## Goal of the exercise
Copy out all lines from the material that contain the string "sealedFrame".

***** Data records *****

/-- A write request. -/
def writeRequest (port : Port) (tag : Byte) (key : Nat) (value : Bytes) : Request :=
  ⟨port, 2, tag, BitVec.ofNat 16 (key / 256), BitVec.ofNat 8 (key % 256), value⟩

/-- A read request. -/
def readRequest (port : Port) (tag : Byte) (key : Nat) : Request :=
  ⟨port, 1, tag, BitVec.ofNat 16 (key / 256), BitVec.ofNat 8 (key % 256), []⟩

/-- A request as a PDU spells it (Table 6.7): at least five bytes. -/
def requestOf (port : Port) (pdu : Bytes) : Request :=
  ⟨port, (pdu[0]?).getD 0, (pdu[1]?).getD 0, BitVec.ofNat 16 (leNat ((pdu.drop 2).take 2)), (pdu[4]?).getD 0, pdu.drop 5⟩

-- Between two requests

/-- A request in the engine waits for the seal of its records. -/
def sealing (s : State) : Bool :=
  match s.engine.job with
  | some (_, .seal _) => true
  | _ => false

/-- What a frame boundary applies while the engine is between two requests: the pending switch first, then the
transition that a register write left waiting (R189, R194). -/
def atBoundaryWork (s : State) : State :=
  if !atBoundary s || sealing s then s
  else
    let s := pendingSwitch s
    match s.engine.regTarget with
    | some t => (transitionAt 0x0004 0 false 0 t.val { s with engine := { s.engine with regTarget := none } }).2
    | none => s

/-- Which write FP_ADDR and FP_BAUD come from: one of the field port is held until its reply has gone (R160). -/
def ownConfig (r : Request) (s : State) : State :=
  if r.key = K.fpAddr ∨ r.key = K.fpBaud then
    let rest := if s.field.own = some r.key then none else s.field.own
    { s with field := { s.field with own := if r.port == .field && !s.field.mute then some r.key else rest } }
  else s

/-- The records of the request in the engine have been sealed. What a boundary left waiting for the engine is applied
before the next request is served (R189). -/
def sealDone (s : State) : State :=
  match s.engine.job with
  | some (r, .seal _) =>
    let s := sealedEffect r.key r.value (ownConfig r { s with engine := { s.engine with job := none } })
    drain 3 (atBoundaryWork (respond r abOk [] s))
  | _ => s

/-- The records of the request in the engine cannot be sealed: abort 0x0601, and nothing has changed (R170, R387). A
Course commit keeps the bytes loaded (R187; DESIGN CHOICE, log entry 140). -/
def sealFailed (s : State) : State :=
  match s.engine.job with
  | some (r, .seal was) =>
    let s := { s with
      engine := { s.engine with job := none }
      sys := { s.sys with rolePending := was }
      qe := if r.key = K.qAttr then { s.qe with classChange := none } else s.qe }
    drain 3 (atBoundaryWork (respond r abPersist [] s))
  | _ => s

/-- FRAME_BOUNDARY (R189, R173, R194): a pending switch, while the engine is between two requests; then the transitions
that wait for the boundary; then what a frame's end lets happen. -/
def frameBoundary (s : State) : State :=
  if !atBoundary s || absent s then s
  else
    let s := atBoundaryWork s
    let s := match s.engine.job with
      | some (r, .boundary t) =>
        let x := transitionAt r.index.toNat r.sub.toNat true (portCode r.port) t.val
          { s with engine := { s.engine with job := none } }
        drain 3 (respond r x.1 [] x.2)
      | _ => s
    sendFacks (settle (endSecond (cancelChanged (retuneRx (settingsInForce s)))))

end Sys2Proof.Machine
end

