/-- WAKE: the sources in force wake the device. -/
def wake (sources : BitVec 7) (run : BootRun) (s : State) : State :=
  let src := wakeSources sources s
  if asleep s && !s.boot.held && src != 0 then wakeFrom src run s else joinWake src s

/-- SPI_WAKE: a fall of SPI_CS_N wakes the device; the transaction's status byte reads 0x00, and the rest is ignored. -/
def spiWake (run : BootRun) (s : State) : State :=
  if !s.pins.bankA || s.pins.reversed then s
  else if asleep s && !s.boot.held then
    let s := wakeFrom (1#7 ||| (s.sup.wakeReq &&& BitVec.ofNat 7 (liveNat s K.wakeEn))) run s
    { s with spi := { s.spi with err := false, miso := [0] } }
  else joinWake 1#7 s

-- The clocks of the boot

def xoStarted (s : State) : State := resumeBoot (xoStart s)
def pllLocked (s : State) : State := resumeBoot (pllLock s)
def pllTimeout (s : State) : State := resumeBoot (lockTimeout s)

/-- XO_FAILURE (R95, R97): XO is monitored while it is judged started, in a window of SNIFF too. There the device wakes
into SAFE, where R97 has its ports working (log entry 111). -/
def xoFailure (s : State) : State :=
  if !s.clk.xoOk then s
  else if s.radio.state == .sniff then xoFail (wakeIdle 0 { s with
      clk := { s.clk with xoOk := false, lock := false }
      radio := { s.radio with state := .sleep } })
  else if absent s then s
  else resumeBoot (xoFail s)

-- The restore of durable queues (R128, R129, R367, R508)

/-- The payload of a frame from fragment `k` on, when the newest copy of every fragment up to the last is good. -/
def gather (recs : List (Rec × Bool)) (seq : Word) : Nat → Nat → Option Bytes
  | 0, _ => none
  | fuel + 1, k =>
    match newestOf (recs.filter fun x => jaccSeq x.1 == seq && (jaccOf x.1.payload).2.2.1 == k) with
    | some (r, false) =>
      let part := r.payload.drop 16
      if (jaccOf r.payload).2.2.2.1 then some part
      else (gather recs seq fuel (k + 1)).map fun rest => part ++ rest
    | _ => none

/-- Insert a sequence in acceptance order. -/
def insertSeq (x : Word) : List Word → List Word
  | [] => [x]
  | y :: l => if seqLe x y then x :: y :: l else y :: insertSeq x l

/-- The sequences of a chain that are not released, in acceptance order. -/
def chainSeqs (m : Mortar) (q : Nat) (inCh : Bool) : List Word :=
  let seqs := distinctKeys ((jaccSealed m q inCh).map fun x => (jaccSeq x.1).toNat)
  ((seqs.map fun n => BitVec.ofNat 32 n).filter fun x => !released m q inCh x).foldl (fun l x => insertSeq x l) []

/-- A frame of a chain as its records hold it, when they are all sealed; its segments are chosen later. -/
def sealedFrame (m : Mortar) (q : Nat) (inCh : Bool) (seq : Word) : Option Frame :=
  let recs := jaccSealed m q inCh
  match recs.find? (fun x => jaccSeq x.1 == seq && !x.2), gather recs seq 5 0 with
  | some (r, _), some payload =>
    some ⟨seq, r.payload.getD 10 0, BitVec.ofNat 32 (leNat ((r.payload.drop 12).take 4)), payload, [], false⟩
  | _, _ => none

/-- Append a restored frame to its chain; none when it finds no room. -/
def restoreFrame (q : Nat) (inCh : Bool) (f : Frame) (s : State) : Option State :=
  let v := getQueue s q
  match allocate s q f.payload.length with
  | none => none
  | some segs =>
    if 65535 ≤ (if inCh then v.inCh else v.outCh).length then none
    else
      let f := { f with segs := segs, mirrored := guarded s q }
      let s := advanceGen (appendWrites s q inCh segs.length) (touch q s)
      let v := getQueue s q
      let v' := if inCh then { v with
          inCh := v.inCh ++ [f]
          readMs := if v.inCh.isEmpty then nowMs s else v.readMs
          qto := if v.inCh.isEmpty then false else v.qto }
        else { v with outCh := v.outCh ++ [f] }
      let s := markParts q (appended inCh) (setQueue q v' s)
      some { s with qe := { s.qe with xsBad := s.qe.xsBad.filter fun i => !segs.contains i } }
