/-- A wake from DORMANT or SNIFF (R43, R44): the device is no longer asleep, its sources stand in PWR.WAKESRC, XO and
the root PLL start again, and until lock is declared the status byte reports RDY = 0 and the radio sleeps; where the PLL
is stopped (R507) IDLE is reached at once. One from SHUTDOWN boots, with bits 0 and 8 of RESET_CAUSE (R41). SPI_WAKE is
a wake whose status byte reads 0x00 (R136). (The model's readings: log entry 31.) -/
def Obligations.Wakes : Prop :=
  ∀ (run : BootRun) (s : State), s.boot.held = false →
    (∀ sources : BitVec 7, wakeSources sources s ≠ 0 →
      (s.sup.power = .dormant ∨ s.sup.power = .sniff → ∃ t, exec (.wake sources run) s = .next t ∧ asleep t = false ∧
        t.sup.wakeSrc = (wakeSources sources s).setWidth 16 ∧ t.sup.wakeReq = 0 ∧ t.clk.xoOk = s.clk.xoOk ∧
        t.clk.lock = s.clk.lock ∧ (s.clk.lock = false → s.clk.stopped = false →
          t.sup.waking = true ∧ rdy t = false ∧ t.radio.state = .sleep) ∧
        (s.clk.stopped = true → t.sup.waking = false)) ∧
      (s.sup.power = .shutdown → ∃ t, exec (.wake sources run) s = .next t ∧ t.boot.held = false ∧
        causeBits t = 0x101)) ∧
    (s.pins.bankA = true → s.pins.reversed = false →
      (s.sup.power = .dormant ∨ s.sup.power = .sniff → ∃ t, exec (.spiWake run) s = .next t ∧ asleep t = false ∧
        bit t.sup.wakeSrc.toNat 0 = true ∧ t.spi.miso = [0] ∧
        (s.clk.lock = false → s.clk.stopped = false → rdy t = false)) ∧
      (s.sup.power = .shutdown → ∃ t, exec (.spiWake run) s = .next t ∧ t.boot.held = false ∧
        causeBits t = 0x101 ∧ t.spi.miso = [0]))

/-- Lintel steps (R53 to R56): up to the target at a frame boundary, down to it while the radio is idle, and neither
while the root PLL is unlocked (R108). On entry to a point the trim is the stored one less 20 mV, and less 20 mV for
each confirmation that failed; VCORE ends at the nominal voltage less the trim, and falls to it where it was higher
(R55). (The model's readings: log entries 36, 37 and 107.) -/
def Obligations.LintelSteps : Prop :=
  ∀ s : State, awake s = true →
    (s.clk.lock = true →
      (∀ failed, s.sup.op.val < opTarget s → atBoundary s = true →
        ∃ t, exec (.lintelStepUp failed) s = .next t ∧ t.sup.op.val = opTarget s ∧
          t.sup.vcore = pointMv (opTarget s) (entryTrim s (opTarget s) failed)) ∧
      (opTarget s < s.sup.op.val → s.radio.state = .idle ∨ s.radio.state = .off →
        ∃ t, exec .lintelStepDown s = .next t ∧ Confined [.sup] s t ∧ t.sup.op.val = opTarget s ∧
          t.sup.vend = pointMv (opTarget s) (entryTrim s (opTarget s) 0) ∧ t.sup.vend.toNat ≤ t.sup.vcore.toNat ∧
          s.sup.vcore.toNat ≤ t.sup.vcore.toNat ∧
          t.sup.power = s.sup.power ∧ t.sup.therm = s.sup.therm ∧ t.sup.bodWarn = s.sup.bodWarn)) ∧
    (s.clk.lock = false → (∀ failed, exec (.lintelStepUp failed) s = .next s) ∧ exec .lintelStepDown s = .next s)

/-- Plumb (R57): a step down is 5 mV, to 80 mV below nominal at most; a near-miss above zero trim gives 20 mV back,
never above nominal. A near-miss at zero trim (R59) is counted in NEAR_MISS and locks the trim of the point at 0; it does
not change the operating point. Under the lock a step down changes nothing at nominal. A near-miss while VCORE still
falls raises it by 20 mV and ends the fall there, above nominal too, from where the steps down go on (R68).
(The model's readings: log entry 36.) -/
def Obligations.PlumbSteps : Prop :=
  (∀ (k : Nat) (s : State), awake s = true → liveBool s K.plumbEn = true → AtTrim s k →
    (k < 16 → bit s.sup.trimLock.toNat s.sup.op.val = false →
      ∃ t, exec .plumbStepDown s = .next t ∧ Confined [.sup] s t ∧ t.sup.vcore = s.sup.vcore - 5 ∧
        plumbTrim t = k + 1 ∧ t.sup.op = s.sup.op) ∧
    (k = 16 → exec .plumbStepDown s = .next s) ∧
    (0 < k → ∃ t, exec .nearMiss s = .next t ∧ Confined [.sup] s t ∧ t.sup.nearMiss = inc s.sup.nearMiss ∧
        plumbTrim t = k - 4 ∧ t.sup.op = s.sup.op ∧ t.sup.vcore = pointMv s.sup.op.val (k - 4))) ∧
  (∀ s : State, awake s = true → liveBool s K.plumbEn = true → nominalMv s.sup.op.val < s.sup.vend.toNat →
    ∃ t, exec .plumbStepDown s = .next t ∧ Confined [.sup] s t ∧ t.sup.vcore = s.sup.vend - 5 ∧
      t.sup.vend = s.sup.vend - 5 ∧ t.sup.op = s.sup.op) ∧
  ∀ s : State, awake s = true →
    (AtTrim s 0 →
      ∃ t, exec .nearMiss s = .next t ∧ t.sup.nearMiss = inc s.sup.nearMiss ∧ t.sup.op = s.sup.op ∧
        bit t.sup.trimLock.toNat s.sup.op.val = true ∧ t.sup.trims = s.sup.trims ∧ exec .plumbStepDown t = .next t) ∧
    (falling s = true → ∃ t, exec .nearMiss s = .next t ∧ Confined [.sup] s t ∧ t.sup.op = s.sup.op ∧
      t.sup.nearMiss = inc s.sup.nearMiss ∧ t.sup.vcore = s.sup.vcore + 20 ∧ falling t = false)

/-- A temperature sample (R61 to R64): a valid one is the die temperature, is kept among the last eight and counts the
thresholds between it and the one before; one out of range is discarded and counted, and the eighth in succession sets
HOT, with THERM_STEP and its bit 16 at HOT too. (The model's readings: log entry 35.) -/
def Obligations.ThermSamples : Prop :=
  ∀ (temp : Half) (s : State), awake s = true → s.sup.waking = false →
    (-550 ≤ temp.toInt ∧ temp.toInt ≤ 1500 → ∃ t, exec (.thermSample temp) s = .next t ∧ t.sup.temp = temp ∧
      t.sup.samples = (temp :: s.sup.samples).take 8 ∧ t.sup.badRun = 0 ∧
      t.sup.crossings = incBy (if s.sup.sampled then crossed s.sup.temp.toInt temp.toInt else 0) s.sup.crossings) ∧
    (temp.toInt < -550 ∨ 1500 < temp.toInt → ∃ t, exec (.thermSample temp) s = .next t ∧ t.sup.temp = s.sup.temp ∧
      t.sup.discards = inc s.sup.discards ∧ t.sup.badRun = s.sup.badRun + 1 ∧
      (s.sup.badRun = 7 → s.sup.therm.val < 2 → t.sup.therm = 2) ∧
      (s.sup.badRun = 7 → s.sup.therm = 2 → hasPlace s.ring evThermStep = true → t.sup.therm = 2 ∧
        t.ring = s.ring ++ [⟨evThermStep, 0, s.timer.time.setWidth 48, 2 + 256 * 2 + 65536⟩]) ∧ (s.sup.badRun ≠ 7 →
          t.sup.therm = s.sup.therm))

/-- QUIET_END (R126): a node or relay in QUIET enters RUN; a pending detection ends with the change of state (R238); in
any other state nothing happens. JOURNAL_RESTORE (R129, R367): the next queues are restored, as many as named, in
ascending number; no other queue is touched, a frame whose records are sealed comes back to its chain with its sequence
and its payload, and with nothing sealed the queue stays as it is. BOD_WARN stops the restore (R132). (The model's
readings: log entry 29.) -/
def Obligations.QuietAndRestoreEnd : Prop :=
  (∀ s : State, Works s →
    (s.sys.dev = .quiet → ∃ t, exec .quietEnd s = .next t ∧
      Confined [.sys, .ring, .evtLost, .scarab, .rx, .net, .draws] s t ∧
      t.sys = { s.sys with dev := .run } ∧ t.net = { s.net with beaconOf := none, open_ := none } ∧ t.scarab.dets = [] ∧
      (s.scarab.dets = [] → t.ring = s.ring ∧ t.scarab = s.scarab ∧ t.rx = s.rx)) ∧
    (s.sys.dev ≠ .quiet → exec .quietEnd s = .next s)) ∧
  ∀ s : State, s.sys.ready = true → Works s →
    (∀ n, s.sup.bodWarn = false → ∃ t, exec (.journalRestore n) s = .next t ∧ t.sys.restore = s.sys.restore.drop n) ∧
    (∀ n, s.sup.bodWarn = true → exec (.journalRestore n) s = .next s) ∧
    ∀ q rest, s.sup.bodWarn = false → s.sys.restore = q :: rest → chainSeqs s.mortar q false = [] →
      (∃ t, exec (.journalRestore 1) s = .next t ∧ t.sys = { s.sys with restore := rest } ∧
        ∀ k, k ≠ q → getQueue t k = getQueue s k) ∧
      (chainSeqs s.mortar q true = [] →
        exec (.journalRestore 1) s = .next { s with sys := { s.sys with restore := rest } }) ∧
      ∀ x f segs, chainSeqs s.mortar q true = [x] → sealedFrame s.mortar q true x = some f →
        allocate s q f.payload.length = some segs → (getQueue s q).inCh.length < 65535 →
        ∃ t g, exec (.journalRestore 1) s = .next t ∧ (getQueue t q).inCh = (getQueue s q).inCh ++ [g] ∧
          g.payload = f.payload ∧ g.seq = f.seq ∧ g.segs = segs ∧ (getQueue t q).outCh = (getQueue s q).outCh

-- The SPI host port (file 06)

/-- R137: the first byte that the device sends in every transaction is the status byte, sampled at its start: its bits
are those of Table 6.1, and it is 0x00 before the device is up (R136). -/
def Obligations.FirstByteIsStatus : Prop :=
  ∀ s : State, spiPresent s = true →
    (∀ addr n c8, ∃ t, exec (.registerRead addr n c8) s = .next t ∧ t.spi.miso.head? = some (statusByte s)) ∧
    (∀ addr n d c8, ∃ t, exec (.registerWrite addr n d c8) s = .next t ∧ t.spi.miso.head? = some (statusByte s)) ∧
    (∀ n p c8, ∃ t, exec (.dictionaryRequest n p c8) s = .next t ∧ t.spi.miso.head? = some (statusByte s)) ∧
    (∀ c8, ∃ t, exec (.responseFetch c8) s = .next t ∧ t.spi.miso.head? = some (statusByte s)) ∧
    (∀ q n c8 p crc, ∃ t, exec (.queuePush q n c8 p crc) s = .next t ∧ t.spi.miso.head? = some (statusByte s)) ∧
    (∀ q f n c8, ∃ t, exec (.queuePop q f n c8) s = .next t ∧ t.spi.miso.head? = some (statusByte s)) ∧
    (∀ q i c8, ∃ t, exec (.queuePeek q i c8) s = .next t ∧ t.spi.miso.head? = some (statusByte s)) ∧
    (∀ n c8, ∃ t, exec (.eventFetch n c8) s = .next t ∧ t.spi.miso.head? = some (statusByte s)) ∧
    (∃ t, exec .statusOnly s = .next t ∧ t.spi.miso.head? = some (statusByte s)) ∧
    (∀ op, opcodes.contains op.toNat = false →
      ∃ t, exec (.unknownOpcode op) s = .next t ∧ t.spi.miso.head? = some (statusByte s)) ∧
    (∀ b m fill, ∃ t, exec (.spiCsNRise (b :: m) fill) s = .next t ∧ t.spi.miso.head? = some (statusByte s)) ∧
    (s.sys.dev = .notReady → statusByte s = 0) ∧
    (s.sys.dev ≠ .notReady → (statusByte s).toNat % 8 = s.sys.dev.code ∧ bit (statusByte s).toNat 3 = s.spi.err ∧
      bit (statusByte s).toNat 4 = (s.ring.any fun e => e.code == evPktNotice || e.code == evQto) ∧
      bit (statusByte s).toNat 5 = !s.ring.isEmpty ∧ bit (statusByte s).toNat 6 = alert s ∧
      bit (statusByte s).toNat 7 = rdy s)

*****

## Response area
def sealedFrame (m : Mortar) (q : Nat) (inCh : Bool) (seq : Word) : Option Frame :=
      ∀ x f segs, chainSeqs s.mortar q true = [x] → sealedFrame s.mortar q true x = some f →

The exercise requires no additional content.